MHB Can Two Numbers from a Set of Thirteen Satisfy This Mathematical Inequality?

[anemone]

Show that among any thirteen real and distinct numbers, it is possible to choose two, says, $a$ and $b$ such that $0<\dfrac{a-b}{1+ab}<2-\sqrt{3}$.

 

[kaliprasad]

Show that among any thirteen real and distinct numbers, it is possible to choose any two, says, $a$ and $b$ such that $0<\dfrac{a-b}{1+ab}<2-\sqrt{3}$.

It cannot any 2 because chosen a and b have to be specific here , Here is the solution

Spoiler

write the numbers has $\tan\ x$. Now x shall be between $-90^0$ to $90^0$. divide -90 to 90 degrees of 12 intervals of 15 degrees each. Now as there are 13 numbers 2 numbers have to in one interval.
say the angles are x, y and tan x = a , tan y = b and a > b
$\dfrac{a-b}{1+ab}= \tan( x - y) \lt tan \ 15 \lt 2-\sqrt{3}$

 

[anemone]

It cannot any 2 because chosen a and b have to be specific here,

Hey kaliprasad, I thought I've already replied to this challenge days ago, so... sorry for the late reply!

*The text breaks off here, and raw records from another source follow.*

/-- Settles O29: each event by the law of what it does where its entry, its instant or its block stands as the statement
names. -/
theorem commitEvents : Obligations.CommitEvents := fun s =>
  ⟨fun b hb hp => show execBankCheckComplete b s = _ from onDevIf_next (by simp [hb, hp]),
   fun e he _ _ _ _ => show execAdventStart e s = _ from onDevIf_next (by simp [he]),
   fun e he hst hh ht hp => show execAdventHandover e s = _ from
     (onDevIf_next (by simp [he])).trans (by rw [adventHandover_ready hst hh ht hp]),
   fun e he hst hh ht => show execAdventHandoverDeadline e s = _ from
     (onDevIf_next (by simp [he])).trans (by rw [handoverMissed_of_advent hst hh ht]),
   fun e he hst ht => show execAdventHandoverDeadline e s = _ from
     (onDevIf_next (by simp [he])).trans (by rw [handoverMissed_of_waiting hst ht]),
   fun _ _ h => (onDev_next commitStrobe s).trans (by rw [commitStrobe_due h] <;> rfl),
   fun _ hf ha => (onDev_next (fun d => commitRecord (settle d)) s).trans (by rw [commitRecord_applied hf ha]),
   fun b _ _ h => (onDev_next (blockRearm b) s).trans (by rw [blockRearm_late h]; rfl),
   fun b h => (onDev_next (blockRearm b) s).trans (by rw [blockRearm_in_time h]; rfl)⟩

end Sys2Proof.Machine

/-! Twin operation (chapter 13). -/

namespace Sys2Proof.Machine

open Sys2Proof.Safety

/-! ### The commands of family 0x0C -/

/-- The messages that the replay buffer of the twin link holds, oldest first. -/
def sentMessages (s : State) : List TwinMsg := s.dev.twn.replay.map (·.msg)

/-- Perby serves the mailboxes of the shadow of a pair, and the twin link is UP. -/
def shadowing : State where
  hbm := []
  pending := []
  dev :=
    { mode := SHADOW
      host.perbyUp := true
      twn.link := 3
      twn.pair := 2
      twn.role := 2 }

/-- TWN_UNPAIR with the disable word of a graceful stop. -/
def unpairGracefully : Req := ⟨0, 0, [0, 0, 0, 0]⟩

theorem taken_unpairGracefully : Taken cmdTwnUnpair unpairGracefully shadowing := by
  unfold Taken
  decide +kernel

/-- The unit leaves with the reason of an unpairing (R472). -/
theorem sentMessages_unpairGracefully :
    sentMessages (hostCommand cmdTwnUnpair 0 unpairGracefully shadowing) = [.leave 1] := by
  decide +kernel

/-- Refutes O13: TWN_UNPAIR sends LEAVE with reason 1, where the statement has it send what DEV_REMOVE sends, LEAVE with
reason 3 (R527). -/
theorem not_twinCommands : ¬ Obligations.TwinCommands := by
  intro h
  obtain ⟨-, -, hunpair, -⟩ := h unpairGracefully shadowing
  have hstated := Host.Outcome.next.inj (hunpair taken_unpairGracefully)
  have hsent := sentMessages_unpairGracefully
  rw [hstated] at hsent
  exact absurd hsent (by decide +kernel)

/-! ### The messages of the twin link (R455 to R478) -/

/-- Settles O30: a frame that the receiver acts on delivers its message, and a message is sent when its interval has passed. -/
theorem twinMessages : Obligations.TwinMessages := fun s =>
  ⟨fun _ _ hf => receiveFrame_taken hf,
   fun _ _ hf => receiveFrame_taken hf,
   fun hup ht => show execHeartbeatSend s = _ from onDevIf_next (by simp [hup, ht]),
   fun _ _ _ _ _ hf => receiveFrame_taken hf,
   fun hup ht => show execTimeSend s = _ from onDevIf_next (by simp [hup, ht]),
   fun _ _ _ _ hf => receiveFrame_taken hf,
   fun _ _ hf => receiveFrame_taken hf,
   fun _ _ hf => receiveFrame_taken hf,
   fun _ _ hf => receiveFrame_taken hf,
   fun _ _ _ hf hp hr => (receiveFrame_taken hf).trans (by rw [if_pos (by simp [hp, hr])]),
   fun _ _ hf hp => (receiveFrame_taken hf).trans (by rw [if_neg hp]),
   fun _ _ _ _ hf => receiveFrame_taken hf,
   fun _ _ hf => receiveFrame_taken hf⟩

/-! ### The events of twin operation (R454 to R478) -/

/-- Settles O31: the conditions that the statement names are the conjuncts of each event's condition. -/
theorem twinEvents : Obligations.TwinEvents := fun s =>
  ⟨fun hup hr ht => show execReplayTimeout s = _ from onDevIf_next (by simp [hup, hr, ht]),
   fun hup ht => show execTwinLinkDown s = _ from onDevIf_next (by simp [hup, ht]),
   fun hb hup hlanes hpeer hr hq => show execTwinLinkUp s = _ from
     onDevIf_next (by simp [hb, hup, hlanes, hpeer, hr, hq]),
   fun pins hb ht => show execClaimAckDecode pins s = _ from onDevIf_next (by simp [hb, ht]),
   fun hs hm t htaken ht => show execClaimAckWindow s = _ from onDevIf_next (by simp [hs, hm, htaken, ht]),
   fun hb ht => show execHeartbeatTimeout s = _ from onDevIf_next (by simp [hb, ht]),
   fun hm ht => show execWitnessJudgement s = _ from onDevIf_next (by simp [hm, ht]),
   fun hp hst t htm ht => show execPairingCommit s = _ from onDevIf_next (by simp [hp, hst, htm, ht]),
   fun hp hst hb t hts ht => show execPairingService s = _ from onDevIf_next (by simp [hp, hst, hb, hts, ht]),
   fun tg p hplan hr ht hbound => by
     change execHandoverBoundary tg s = _
     rw [execHandoverBoundary, onDev_next, hplan]
     exact congrArg _ (congrArg _ (if_pos (by simp [hr, ht, hbound]))),
   fun hv hf t hps ht => show execVigilSettle s = _ from onDevIf_next (by simp [hv, hf, hps, ht])⟩

end Sys2Proof.Machine

/-! Faults, resets and monitors (chapter 14). -/

namespace Sys2Proof.Machine

open Sys2Proof.Safety

/-! ### The first-error latch and the fatal reaction (R487, R489, R493, R498) -/

theorem latch_of_valid {r : Report} {sev : Nat} {d : Dev} (h : d.flt.valid = true) :
    latch r sev d = { d with flt.overflow := d.flt.overflow + 1 } := if_pos h

theorem latch_of_free {r : Report} {sev : Nat} {d : Dev} (h : d.flt.valid = false) :
    latch r sev d = signal 32 { d with
      flt.valid := true
      flt.first := { source := r.src, major := r.major, sev := sev, fixed := !programmable d, flags := reportFlags r d
                     mode := d.mode, code := r.code, time := ns48 d.house, inst := r.inst, further := r.further } } :=
  if_neg (by simp [h])

theorem sendTwin_flt (m : TwinMsg) (d : Dev) : (sendTwin m d).flt = d.flt := by
  obtain ⟨_, _, h⟩ := sendTwin_frame m d; rw [h]

theorem fatalReaction_of_fatal {r : Report} {d : Dev} (h : d.flt.fatal = true ∨ d.mode = SAFE) : fatalReaction r d = d := if_pos h

/-- The device with FATAL set, its wake-up sent, and the twin unit told, before the mode passes to SAFE. -/
def fatalTold (r : Report) (d : Dev) : Dev :=
  let d := signal 32 (masterWorks 6 { d with flt.fatal := true, flt.fatalSrc := r.src })
  if d.twn.pair ≠ 0 then sendTwin (.leave 2) d else d

theorem fatalTold_flt (r : Report) (d : Dev) : (fatalTold r d).flt = { d.flt with fatal := true, fatalSrc := r.src } :=
  either_way Dev.flt ((sendTwin_flt _ _).trans (signal_flt _ _)) (signal_flt _ _)

section
variable {r : Report} {d : Dev} (hf : d.flt.fatal = false) (hm : d.mode ≠ SAFE)
include hf hm

theorem fatalReaction_fires :
    fatalReaction r d =
      postEvent 0x0502 r.src (le 1 (b2n r.major) ++ le 3 0 ++ le 2 r.code ++ le 4 r.inst)
        (setMode SAFE { fatalTold r d with flt.safeHold := true }) :=
  if_neg (by simp [hf, hm])

theorem fatalReaction_mode : (fatalReaction r d).mode = SAFE := by
  rw [fatalReaction_fires hf hm]
  exact (postEntry_mode _ _).trans (setMode_mode _ _)

/-- The reaction sets the safe-hold line, and FATAL with its source; the rest of the fault collector stands. -/
theorem fatalReaction_flt :
    (fatalReaction r d).flt = { d.flt with fatal := true, fatalSrc := r.src, safeHold := true } := by
  rw [fatalReaction_fires hf hm]
  refine ((postEntry_flt _ _).trans (setMode_flt _ _)).trans ?_
  dsimp only
  rw [fatalTold_flt]

end

theorem containedReset_of_held {r : Report} {i : SrcInfo} {d : Dev}
    (h : (i.domain, domainInst r.src r.inst) ∈ d.flt.inReset ∨ (i.domain, domainInst r.src r.inst) ∈ d.flt.quarantine) :
    containedReset r i d = d := by
  unfold containedReset
  rw [if_pos (by simpa using h)]

/-- Settles O58: the latch by VALID, the reaction by FATAL and the mode, and the contained reset by what is held in reset. -/
theorem faultReactions : Obligations.FaultReactions :=
  ⟨fun _ _ _ => ⟨latch_of_valid, fun h => by
      rw [latch_of_free h, signal_flt]
      exact ⟨rfl, rfl, rfl, rfl, rfl, rfl, rfl⟩⟩,
   fun _ _ => ⟨fatalReaction_of_fatal, fun hf hm => by
      rw [fatalReaction_flt hf hm]
      exact ⟨fatalReaction_mode hf hm, rfl, rfl, rfl⟩⟩,
   fun _ _ _ => containedReset_of_held⟩

/-! ### Device resets (R494, R501) -/

theorem deviceReset_flt_of_powerOn (d : Dev) : (deviceReset 1 d).flt = {} := rfl

theorem deviceReset_flt {cause : Nat} (h : cause ≠ 1) (d : Dev) :
    (deviceReset cause d).flt = { prior := d.flt.first, priorFatal := d.flt.fatalSrc } := if_neg h

theorem deviceReset_count {cause : Nat} (h : cause ≠ 1) (d : Dev) : (deviceReset cause d).rst.count = d.rst.count + 1 :=
  if_neg h

/-- No reset keeps the first error in its place. -/
theorem deviceReset_first (cause : Nat) (d : Dev) : (deviceReset cause d).flt.first = {} ∧ (deviceReset cause d).flt.fatal = false := by
  by_cases h : cause = 1
  · rw [h, deviceReset_flt_of_powerOn]; exact ⟨rfl, rfl⟩
  · rw [deviceReset_flt h]; exact ⟨rfl, rfl⟩

/-- Settles O59: what the fault record and the count of resets become hangs on whether the reset is the power-on reset, and
everything else on nothing. -/
theorem deviceReset_survivors : Obligations.DeviceReset := fun cause d =>
  ⟨rfl, rfl, (deviceReset_first cause d).1, (deviceReset_first cause d).2, rfl, rfl, rfl, rfl,
   fun h => ⟨by rw [deviceReset_flt h], by rw [deviceReset_flt h], deviceReset_count h d⟩,
   fun h => by rw [h, deviceReset_flt_of_powerOn]; rfl⟩

/-! ### The commands of family 0x0D -/

/-- Settles O14: each command's description says whether it reads, answers with what it finds, or has an effect alone;
FLT_AUDIT is answered later. -/
theorem faultCommands : Obligations.FaultCommands := fun _ _ =>
  ⟨fun h => congrArg _ (hostCommand_read h rfl rfl rfl rfl rfl),
   fun h => congrArg _ (hostCommand_done h rfl rfl rfl rfl),
   fun h => congrArg _ (hostCommand_done h rfl rfl rfl rfl),
   fun h => congrArg _ (hostCommand_read h rfl rfl rfl rfl rfl),
   fun h => congrArg _ (hostCommand_reply h rfl rfl),
   fun h => congrArg _ (hostCommand_done h rfl rfl rfl rfl),
   fun h => congrArg _ (hostLater_taken h),
   fun h => congrArg _ (hostCommand_reply h rfl rfl),
   fun h => congrArg _ (hostCommand_done h rfl rfl rfl rfl),
   fun h => congrArg _ (hostCommand_done h rfl rfl rfl rfl),
   fun h => congrArg _ (hostCommand_read h rfl rfl rfl rfl rfl),
   fun h => congrArg _ (hostCommand_done h rfl rfl rfl rfl),
   fun h => congrArg _ (hostCommand_read h rfl rfl rfl rfl rfl)⟩

/-! ### The events of faults, resets and monitors (R491 to R506, R555) -/

theorem closeWindow_due {domain inst : Nat} {w : Window} {d : Dev}
    (h : d.flt.windows.find? (fun w => decide (w.domain = domain ∧ w.inst = inst ∧ w.closeAt ≤ d.up)) = some w) :
    closeWindow domain inst d =
      postEvent 0x0504 domain (le 2 inst ++ le 4 w.held) { d with flt.windows := d.flt.windows.erase w } := by
  unfold closeWindow
  rw [h]

/-- The wires are due for a check where none was made, or the last lies 10 ms back (R492). -/
theorem execWireCheck_due {s : State} (hm : s.dev.mode ≠ HELD)
    (ht : ∀ t, s.dev.flt.lastCheck = some t → t + 10 * ms ≤ s.dev.up) :
    execWireCheck s = .next (withDev s (wireCheck s.dev)) := by
  refine onDevIf_next ?_
  cases h : s.dev.flt.lastCheck with
  | none => simp [hm]
  | some t => simp [hm, ht t h]

/-- Settles O32: the conditions that the statement names are the conjuncts of each event's condition; pins and supplies have
none. -/
theorem faultEvents : Obligations.FaultEvents := fun s =>
  ⟨fun r hm => show execFaultReport r s = _ from onDevIf_next (by simp [hm]),
   fun src hm => show execInjectedReport src s = _ from onDevIf_next (by simp [hm]),
   fun hm ht => execWireCheck_due hm ht,
   fun src hm hi t hc ht => show execWireCheckTimeout src s = _ from onDevIf_next (by simp [hm, hi, hc, ht]),
   fun src hm hi => show execFaultWireBroken src s = _ from onDevIf_next (by simp [hm, hi]),
   fun domain inst hd hr => show execDomainResetRelease domain inst s = _ from onDevIf_next (by simp [hd, hr]),
   fun domain inst _ hw => (onDev_next (closeWindow domain inst) s).trans (by rw [closeWindow_due hw]),
   fun i value hi hdue hm => show execMonitorSample i value s = _ from onDevIf_next (by simp [hi, hdue, hm]),
   fun ht => show execThermalTrip s = _ from onDevIf_next ht,
   fun mv => onDev_next (powerOnReset mv) s,
   fun mv => onDev_next (supplyLoss mv) s,
   onDev_next (deviceReset 2) s⟩

end Sys2Proof.Machine

/-! Modes, start-up and firmware update (chapter 15). -/

namespace Sys2Proof.Machine

open Sys2Proof.Safety

/-- Settles O15: each command's description says whether it disables a function, reads, answers with what it finds, or has an
effect alone. -/
theorem deviceCommands : Obligations.DeviceCommands := fun _ _ =>
  ⟨fun h => congrArg _ (hostCommand_disable h rfl rfl rfl rfl),
   fun h => congrArg _ (hostCommand_disable h rfl rfl rfl rfl),
   fun h => congrArg _ (hostCommand_read h rfl rfl rfl rfl rfl),
   fun h => congrArg _ (hostCommand_done h rfl rfl rfl rfl),
   fun h => congrArg _ (hostCommand_done h rfl rfl rfl rfl),
   fun h => congrArg _ (hostCommand_reply h rfl rfl),
   fun h => congrArg _ (hostCommand_reply h rfl rfl),
   fun h => congrArg _ (hostCommand_reply h rfl rfl),
   fun h => congrArg _ (hostCommand_done h rfl rfl rfl rfl),
   fun h => congrArg _ (hostCommand_read h rfl rfl rfl rfl rfl)⟩

/-- Settles O33: the conditions that the statement names are the conjuncts of each event's condition; training and Perby's
start write HBM besides the device. -/
theorem bootEvents : Obligations.BootEvents := fun s =>
  ⟨fun hm => show execResetRelease s = _ from onDevIf_next (by simp [hm]),
   fun c0 c1 hm => show execTrimLoadComplete c0 c1 s = _ from onDevIf_next (by simp [hm]),
   fun hm hr hc => show execLoaderBootRecords s = _ from onDevIf_next (by simp [hm, hr, hc]),
   fun a hm hr hst hl ha => show execLoaderStoreCheck a s = _ from onDevIf_next (by simp [hm, hr, hst, hl, ha]),
   fun _ hm hr ht hdue => if_pos ⟨hm, hr, ht, hdue⟩,
   fun hm ht hl hp => if_pos ⟨hm, ht, hl, hp⟩,
   fun hm => show execHostInterfaceReset s = _ from onDevIf_next (by simp [hm]),
   fun hm hl => show execPcieLinkUp s = _ from onDevIf_next (by simp [hm, hl]),
   fun hu => show execUpdVerifyComplete s = _ from onDevIf_next (by simp [hu]),
   fun ok hu => show execUpdPlaceComplete ok s = _ from onDevIf_next (by simp [hu]),
   fun hu ht hp => show execActivationPrepare s = _ from onDevIf_next (by simp [hu, ht, hp]),
   fun hu ht hp => show execActivationStart s = _ from onDevIf_next (by simp [hu, ht, hp]),
   fun hu => show execActivationComplete s = _ from onDevIf_next (by simp [hu]),
   fun o ok ho hst ht => show execRoveReleasedSliceCalibrated o ok s = _ from onDevIf_next (by simp [ho, hst, ht]),
   fun t hi ht => show execLaneControllerRestartEnd s = _ from onDevIf_next (by simp [hi, ht]),
   fun mac hb hp hm => show execControlPlaneRingFrame mac s = _ from onDevIf_next (by simp [hb, hp, hm]),
   fun n hlo hhi hrx => show execTwinReceiverInvertToggle n s = _ from onDevIf_next (by simp [hlo, hhi, hrx])⟩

Yes, you're right, the wording of the problem sounds wrong, I'll change it so that it becomes a valid and sound problem, thanks for pointing this out...:)

Here is the solution

Spoiler

write the numbers has $\tan\ x$. Now x shall be between $-90^0$ to $90^0$. divide -90 to 90 degrees of 12 intervals of 15 degrees each. Now as there are 13 numbers 2 numbers have to in one interval.
say the angles are x, y and tan x = a , tan y = b and a > b
$\dfrac{a-b}{1+ab}= \tan( x - y) \lt tan \ 15 \lt 2-\sqrt{3}$

Needless to say, you're another math prodigy at our site! Thanks for your neat proof and thanks for participating, also, glad to see you around at the challenge problems sub forum, kali!